*** Block opens ***
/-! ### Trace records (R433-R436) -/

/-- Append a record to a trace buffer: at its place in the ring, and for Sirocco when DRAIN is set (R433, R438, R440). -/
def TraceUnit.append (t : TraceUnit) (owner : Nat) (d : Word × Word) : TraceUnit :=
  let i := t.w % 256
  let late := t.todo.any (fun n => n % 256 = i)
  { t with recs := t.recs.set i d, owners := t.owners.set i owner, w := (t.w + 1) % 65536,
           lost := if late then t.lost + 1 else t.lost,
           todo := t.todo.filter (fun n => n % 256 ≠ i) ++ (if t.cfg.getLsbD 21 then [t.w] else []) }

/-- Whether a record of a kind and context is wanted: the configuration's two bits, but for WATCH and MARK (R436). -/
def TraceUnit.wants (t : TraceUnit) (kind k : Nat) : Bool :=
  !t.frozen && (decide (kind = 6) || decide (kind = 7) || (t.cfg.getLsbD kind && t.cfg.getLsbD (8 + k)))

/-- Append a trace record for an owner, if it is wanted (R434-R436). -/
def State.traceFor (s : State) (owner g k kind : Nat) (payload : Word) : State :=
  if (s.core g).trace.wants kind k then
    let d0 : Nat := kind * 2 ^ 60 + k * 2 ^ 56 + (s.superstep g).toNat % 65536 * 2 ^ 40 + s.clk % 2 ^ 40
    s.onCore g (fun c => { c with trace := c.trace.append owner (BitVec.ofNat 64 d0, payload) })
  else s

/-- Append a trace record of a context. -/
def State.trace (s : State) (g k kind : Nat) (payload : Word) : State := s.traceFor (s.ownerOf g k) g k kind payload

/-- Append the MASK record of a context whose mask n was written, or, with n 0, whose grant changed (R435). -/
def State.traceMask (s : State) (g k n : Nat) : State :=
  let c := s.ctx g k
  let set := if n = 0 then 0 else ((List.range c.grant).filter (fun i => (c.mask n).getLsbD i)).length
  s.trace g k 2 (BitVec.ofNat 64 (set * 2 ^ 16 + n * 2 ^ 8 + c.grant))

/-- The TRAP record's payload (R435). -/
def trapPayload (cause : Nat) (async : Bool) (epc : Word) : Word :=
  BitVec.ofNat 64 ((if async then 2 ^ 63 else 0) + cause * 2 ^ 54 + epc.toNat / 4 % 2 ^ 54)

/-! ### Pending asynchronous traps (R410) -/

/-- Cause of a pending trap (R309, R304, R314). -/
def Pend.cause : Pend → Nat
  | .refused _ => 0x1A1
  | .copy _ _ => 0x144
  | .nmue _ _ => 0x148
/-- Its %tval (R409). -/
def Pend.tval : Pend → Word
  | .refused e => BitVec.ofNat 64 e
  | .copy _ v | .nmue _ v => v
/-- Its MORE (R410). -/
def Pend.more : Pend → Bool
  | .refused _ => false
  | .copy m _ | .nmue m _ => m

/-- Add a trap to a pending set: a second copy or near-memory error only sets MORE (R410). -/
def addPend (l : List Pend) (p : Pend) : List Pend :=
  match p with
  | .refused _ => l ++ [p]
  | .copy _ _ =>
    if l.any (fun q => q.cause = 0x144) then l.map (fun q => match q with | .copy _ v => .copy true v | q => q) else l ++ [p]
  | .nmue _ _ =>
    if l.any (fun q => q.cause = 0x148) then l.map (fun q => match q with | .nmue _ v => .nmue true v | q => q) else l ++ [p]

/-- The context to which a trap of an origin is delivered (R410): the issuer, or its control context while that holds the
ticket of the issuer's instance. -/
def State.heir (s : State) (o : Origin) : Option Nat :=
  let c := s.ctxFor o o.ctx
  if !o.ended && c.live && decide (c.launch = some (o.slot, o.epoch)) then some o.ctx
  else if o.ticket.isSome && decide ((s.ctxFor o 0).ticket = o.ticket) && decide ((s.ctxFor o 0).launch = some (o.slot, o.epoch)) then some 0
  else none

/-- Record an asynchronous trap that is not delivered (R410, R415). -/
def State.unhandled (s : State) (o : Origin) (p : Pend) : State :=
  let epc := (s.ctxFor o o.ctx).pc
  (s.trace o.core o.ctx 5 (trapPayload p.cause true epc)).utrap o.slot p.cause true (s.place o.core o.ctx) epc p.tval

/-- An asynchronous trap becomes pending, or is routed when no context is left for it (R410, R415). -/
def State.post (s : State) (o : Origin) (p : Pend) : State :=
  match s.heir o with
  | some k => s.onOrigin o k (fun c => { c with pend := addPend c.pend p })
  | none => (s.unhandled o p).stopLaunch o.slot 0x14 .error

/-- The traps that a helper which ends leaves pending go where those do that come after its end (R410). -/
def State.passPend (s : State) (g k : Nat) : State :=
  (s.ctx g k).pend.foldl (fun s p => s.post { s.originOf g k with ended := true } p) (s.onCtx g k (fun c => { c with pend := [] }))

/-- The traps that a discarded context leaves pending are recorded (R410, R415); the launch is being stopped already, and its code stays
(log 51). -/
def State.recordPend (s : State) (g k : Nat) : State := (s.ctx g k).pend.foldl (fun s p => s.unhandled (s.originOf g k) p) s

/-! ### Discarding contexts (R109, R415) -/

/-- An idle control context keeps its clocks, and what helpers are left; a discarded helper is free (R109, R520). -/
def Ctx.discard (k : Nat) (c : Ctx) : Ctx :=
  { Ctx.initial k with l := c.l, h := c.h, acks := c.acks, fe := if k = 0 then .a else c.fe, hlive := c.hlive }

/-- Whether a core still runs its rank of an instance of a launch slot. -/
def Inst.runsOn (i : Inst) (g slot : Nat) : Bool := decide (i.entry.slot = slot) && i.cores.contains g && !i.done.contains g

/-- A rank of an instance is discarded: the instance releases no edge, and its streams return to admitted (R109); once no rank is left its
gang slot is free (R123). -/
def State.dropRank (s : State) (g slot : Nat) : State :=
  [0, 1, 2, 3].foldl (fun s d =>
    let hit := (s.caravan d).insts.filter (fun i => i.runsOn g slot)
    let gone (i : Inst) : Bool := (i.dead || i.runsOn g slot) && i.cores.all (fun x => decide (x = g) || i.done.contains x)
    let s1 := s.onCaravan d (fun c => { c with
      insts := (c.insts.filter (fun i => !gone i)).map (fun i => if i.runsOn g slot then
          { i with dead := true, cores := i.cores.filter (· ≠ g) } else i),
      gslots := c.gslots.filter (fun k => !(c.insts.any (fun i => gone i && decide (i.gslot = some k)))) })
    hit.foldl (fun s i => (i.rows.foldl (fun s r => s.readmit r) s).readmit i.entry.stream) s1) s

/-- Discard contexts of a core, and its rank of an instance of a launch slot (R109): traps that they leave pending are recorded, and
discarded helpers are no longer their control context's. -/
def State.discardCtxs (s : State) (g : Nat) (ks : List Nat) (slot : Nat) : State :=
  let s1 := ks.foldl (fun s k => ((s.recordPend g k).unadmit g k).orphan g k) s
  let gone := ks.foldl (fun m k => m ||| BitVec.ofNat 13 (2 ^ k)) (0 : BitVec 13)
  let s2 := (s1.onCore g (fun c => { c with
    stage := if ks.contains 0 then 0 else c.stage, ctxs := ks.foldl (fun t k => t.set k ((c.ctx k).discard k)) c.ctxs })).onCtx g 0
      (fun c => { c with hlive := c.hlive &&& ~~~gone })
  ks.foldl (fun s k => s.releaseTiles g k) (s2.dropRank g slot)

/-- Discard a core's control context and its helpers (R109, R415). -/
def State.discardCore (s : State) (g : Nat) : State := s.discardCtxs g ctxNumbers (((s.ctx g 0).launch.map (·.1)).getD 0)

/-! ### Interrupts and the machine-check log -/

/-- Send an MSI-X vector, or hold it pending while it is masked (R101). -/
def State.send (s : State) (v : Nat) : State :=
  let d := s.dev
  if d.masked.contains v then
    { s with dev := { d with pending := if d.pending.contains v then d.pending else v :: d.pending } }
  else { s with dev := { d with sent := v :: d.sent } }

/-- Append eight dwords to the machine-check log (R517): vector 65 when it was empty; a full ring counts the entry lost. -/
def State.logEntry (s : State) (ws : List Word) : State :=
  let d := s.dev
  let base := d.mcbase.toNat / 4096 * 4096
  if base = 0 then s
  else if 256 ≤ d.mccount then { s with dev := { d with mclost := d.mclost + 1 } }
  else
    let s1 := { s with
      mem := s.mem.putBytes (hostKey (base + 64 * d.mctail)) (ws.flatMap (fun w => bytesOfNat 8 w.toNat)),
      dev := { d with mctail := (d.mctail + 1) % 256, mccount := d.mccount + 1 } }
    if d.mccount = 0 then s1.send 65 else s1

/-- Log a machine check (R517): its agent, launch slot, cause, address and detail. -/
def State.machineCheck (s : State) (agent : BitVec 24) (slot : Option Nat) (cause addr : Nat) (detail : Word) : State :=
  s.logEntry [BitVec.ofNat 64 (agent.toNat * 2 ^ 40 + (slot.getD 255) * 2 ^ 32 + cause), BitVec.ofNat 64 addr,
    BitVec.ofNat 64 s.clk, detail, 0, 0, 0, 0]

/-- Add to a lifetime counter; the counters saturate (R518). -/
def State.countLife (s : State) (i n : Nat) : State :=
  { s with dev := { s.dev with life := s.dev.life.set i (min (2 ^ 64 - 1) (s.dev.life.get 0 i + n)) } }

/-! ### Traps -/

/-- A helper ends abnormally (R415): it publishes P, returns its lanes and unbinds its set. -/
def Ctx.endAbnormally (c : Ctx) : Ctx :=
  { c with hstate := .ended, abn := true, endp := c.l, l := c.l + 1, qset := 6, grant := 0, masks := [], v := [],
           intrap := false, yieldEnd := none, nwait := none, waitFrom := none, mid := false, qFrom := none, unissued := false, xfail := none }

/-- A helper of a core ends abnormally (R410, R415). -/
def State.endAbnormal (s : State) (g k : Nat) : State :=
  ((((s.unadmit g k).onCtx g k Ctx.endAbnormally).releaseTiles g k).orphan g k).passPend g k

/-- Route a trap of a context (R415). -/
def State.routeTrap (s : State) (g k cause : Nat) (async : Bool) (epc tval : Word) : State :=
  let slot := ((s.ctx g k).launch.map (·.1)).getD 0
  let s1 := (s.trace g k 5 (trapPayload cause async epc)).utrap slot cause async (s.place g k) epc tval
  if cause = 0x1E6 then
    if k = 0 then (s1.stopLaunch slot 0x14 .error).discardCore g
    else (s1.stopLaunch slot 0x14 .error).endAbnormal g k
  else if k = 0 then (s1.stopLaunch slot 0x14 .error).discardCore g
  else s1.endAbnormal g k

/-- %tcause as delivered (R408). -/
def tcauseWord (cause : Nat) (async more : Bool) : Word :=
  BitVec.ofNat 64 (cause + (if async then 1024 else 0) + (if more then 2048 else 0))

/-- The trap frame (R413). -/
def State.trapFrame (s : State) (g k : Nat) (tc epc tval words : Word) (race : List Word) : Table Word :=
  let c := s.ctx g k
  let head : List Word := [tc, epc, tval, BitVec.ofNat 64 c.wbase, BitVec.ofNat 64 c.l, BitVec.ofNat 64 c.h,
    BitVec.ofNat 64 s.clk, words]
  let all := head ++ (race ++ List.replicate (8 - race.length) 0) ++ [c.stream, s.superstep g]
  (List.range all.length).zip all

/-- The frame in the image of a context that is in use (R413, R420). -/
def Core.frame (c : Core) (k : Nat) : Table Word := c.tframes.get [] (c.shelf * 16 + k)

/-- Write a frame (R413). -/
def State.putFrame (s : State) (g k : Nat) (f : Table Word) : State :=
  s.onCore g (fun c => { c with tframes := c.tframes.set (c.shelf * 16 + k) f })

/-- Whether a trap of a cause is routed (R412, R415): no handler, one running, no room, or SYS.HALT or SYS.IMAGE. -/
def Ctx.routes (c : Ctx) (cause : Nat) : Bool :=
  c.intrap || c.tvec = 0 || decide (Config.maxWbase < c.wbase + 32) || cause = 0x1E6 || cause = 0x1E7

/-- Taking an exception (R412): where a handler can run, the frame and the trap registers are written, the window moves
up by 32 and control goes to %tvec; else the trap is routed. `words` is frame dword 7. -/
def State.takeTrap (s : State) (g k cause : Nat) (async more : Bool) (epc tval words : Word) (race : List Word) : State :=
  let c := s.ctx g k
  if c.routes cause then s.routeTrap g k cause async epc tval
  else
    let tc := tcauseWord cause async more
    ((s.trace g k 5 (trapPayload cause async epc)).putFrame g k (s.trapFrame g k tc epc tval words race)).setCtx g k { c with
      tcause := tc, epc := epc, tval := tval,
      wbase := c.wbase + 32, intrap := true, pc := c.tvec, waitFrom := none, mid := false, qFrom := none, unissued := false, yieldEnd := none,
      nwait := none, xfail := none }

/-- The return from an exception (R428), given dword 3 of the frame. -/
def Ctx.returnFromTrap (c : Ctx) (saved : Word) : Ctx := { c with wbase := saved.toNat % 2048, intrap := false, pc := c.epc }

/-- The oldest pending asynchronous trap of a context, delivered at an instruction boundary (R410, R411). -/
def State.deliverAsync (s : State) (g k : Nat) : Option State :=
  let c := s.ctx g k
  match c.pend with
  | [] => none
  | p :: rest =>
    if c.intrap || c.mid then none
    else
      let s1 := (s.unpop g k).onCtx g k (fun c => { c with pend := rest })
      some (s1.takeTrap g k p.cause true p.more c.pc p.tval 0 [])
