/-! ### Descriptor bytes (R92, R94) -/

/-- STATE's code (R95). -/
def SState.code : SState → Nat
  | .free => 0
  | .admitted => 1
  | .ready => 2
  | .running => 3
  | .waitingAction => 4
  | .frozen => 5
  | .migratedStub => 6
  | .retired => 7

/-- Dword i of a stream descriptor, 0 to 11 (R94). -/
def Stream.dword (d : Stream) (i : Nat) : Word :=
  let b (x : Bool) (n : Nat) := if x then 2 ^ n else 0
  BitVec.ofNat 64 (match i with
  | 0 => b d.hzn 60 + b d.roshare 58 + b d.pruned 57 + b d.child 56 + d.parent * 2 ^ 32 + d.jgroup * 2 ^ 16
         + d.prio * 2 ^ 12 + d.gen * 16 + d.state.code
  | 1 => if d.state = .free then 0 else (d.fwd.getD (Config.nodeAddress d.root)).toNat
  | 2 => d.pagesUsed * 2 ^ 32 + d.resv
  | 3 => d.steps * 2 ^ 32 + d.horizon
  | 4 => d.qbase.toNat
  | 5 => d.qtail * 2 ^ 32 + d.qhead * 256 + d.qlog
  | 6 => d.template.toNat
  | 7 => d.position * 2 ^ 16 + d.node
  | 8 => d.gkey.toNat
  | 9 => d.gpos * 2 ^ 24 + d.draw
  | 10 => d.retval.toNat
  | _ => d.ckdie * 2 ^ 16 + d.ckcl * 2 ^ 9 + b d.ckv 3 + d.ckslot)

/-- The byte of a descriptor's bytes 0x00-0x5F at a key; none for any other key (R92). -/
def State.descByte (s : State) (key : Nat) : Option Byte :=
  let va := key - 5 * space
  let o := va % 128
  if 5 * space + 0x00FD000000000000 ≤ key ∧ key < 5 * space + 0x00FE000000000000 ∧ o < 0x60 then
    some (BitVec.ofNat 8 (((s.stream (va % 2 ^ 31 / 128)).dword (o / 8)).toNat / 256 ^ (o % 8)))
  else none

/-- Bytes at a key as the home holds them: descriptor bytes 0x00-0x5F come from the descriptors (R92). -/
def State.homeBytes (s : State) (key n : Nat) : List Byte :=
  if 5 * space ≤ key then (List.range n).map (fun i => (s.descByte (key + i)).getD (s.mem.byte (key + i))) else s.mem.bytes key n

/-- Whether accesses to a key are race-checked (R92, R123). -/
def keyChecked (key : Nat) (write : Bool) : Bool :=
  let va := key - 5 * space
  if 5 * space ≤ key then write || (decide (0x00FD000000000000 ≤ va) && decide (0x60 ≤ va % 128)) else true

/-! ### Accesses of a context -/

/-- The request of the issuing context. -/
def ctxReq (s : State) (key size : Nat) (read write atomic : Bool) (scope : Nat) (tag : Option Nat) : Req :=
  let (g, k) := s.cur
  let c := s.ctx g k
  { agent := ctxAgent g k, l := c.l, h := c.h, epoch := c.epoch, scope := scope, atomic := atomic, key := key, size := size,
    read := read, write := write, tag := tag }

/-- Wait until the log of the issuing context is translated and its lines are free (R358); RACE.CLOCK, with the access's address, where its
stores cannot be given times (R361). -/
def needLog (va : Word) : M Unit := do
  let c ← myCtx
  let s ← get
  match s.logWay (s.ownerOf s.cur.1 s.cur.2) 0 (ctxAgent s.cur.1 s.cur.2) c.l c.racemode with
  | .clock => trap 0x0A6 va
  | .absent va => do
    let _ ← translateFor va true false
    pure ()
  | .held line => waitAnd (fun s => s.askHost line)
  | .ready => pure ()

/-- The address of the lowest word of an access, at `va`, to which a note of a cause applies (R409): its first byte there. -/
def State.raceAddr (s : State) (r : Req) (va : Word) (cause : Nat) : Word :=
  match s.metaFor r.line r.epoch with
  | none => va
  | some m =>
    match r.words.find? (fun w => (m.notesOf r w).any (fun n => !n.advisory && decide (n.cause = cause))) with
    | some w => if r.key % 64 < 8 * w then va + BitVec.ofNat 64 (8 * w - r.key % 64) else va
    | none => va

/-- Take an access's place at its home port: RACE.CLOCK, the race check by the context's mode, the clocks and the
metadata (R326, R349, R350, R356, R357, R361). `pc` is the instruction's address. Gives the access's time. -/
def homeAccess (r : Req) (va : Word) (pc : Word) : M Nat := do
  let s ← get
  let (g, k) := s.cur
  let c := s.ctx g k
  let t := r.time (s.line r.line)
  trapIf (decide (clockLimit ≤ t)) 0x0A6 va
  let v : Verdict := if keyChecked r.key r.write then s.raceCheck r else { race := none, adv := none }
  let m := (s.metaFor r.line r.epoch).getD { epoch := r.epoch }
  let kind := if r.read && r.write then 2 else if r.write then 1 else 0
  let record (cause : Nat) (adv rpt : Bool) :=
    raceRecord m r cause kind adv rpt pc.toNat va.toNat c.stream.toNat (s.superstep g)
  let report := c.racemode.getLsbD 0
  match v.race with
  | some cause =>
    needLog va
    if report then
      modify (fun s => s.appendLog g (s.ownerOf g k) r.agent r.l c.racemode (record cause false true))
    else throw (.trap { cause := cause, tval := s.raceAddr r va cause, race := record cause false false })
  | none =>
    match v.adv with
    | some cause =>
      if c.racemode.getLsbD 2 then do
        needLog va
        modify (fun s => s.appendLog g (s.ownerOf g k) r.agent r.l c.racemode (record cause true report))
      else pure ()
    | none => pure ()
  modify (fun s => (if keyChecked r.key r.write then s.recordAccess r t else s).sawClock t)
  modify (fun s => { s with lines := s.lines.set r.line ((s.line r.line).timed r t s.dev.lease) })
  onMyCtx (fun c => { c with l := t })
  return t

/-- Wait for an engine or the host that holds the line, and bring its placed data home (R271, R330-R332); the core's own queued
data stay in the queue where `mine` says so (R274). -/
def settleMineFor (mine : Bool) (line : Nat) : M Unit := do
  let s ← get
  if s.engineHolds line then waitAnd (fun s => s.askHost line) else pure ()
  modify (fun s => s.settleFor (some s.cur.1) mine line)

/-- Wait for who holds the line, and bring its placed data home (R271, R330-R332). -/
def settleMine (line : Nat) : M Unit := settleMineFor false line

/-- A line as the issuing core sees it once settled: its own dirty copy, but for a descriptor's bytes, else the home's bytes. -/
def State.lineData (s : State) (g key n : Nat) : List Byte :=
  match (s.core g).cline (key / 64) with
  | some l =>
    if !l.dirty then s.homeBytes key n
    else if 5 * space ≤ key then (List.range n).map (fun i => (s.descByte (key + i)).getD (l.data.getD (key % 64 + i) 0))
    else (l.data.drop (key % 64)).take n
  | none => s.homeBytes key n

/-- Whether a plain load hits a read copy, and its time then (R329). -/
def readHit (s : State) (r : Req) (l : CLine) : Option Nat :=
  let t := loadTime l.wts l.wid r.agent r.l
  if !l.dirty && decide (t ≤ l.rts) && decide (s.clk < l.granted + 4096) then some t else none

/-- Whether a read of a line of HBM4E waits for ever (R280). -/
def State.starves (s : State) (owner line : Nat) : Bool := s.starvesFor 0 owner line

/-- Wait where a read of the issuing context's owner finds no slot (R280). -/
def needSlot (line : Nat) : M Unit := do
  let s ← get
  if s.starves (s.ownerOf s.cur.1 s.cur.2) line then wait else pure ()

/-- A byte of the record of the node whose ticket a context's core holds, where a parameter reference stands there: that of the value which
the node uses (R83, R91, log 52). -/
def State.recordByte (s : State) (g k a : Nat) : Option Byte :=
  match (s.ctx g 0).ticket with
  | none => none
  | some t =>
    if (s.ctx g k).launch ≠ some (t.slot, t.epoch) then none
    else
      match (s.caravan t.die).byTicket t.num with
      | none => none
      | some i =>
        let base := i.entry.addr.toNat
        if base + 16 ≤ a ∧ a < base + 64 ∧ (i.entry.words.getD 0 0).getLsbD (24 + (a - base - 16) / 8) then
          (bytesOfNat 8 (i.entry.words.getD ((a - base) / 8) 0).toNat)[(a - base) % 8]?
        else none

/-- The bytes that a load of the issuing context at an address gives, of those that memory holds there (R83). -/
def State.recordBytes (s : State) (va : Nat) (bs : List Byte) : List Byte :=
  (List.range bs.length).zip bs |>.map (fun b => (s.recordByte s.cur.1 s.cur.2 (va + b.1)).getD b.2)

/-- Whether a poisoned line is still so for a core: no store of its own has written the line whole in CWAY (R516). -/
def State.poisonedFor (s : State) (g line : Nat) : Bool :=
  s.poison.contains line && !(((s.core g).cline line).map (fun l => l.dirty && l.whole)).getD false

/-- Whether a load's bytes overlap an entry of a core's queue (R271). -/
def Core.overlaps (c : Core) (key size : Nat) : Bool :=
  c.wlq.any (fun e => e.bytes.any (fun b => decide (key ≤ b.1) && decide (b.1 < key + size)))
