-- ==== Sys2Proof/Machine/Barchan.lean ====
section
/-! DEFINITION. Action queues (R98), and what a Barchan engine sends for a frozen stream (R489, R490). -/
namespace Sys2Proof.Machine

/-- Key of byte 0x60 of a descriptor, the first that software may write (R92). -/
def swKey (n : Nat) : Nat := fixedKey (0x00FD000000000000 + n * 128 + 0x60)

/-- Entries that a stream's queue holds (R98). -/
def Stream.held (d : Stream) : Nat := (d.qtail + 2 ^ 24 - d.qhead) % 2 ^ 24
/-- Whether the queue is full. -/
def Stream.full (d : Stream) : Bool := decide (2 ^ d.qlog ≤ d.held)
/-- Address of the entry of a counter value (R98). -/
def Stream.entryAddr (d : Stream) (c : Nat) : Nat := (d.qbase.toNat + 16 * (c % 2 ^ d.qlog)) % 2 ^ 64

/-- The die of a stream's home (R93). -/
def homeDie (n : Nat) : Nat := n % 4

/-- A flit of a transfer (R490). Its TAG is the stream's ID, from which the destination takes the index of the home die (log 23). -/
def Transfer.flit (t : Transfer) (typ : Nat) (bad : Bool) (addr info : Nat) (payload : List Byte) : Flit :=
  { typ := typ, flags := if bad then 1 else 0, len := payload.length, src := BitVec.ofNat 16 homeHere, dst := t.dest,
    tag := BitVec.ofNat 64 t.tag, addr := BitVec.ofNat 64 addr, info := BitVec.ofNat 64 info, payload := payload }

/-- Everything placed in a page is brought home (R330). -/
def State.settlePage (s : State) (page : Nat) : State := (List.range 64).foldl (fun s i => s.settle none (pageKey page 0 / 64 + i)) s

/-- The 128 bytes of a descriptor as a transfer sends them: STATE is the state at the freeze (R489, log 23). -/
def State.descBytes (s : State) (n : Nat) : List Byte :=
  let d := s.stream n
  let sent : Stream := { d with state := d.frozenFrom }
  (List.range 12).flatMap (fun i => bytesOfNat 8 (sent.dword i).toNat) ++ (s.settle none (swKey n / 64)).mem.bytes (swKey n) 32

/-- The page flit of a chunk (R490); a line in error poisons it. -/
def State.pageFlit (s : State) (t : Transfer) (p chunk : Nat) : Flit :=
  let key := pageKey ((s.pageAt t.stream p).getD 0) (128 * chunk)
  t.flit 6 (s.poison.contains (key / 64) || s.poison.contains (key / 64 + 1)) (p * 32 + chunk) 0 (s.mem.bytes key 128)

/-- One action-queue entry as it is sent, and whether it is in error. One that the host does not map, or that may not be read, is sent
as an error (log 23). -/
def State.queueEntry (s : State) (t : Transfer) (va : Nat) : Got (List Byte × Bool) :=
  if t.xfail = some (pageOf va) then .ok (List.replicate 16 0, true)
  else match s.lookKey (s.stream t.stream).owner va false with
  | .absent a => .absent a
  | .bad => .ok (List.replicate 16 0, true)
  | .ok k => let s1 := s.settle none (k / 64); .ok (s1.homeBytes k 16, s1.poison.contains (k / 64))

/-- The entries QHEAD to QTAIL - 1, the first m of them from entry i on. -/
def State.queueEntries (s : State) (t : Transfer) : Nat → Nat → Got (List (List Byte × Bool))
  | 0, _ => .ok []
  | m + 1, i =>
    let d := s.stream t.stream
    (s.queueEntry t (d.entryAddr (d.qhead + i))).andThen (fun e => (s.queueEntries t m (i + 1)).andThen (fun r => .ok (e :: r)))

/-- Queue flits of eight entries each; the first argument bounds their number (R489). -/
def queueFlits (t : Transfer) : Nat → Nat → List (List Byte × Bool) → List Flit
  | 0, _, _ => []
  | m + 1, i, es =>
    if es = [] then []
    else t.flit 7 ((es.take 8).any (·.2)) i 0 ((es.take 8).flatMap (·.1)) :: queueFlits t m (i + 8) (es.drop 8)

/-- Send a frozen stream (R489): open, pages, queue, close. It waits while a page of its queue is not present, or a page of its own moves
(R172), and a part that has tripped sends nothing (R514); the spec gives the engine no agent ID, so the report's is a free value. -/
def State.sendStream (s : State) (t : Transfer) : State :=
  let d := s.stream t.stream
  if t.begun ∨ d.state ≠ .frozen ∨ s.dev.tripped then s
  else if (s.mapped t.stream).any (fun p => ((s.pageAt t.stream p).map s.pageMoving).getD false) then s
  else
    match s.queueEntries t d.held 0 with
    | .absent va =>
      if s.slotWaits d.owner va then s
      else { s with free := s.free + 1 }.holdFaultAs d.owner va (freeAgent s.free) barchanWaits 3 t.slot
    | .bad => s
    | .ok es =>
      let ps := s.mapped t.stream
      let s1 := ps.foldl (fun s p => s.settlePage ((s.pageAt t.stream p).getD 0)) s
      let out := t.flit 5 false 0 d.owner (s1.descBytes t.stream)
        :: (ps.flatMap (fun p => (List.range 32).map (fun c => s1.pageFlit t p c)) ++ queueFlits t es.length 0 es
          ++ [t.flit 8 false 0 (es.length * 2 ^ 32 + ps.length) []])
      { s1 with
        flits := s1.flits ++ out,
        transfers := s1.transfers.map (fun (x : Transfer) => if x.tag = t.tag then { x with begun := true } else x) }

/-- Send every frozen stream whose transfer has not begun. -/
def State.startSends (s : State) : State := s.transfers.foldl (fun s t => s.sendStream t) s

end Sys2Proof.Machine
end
*** Block closes ***
EXERCISE REQUIREMENTS → Please, from the material above, copy only the lines from the line with "def State.routeTrap (s" up to and including the line with "trap frame (R413). -/", exactly as written.

EXERCISE SOLUTION →
def State.routeTrap (s : State) (g k cause : Nat) (async : Bool) (epc tval : Word) : State :=
  let slot := ((s.ctx g k).launch.map (·.1)).getD 0
  let s1 := (s.trace g k 5 (trapPayload cause async epc)).utrap slot cause async (s.place g k) epc tval
  if cause = 0x1E6 then
    if k = 0 then (s1.stopLaunch slot 0x14 .error).discardCore g
    else (s1.stopLaunch slot 0x14 .error).endAbnormal g k
  else if k = 0 then (s1.stopLaunch slot 0x14 .error).discardCore g
  else s1.endAbnormal g k

/-- %tcause as delivered (R408). -/
def tcauseWord (cause : Nat) (async more : Bool) : Word :=
  BitVec.ofNat 64 (cause + (if async then 1024 else 0) + (if more then 2048 else 0))

/-- The trap frame (R413). -/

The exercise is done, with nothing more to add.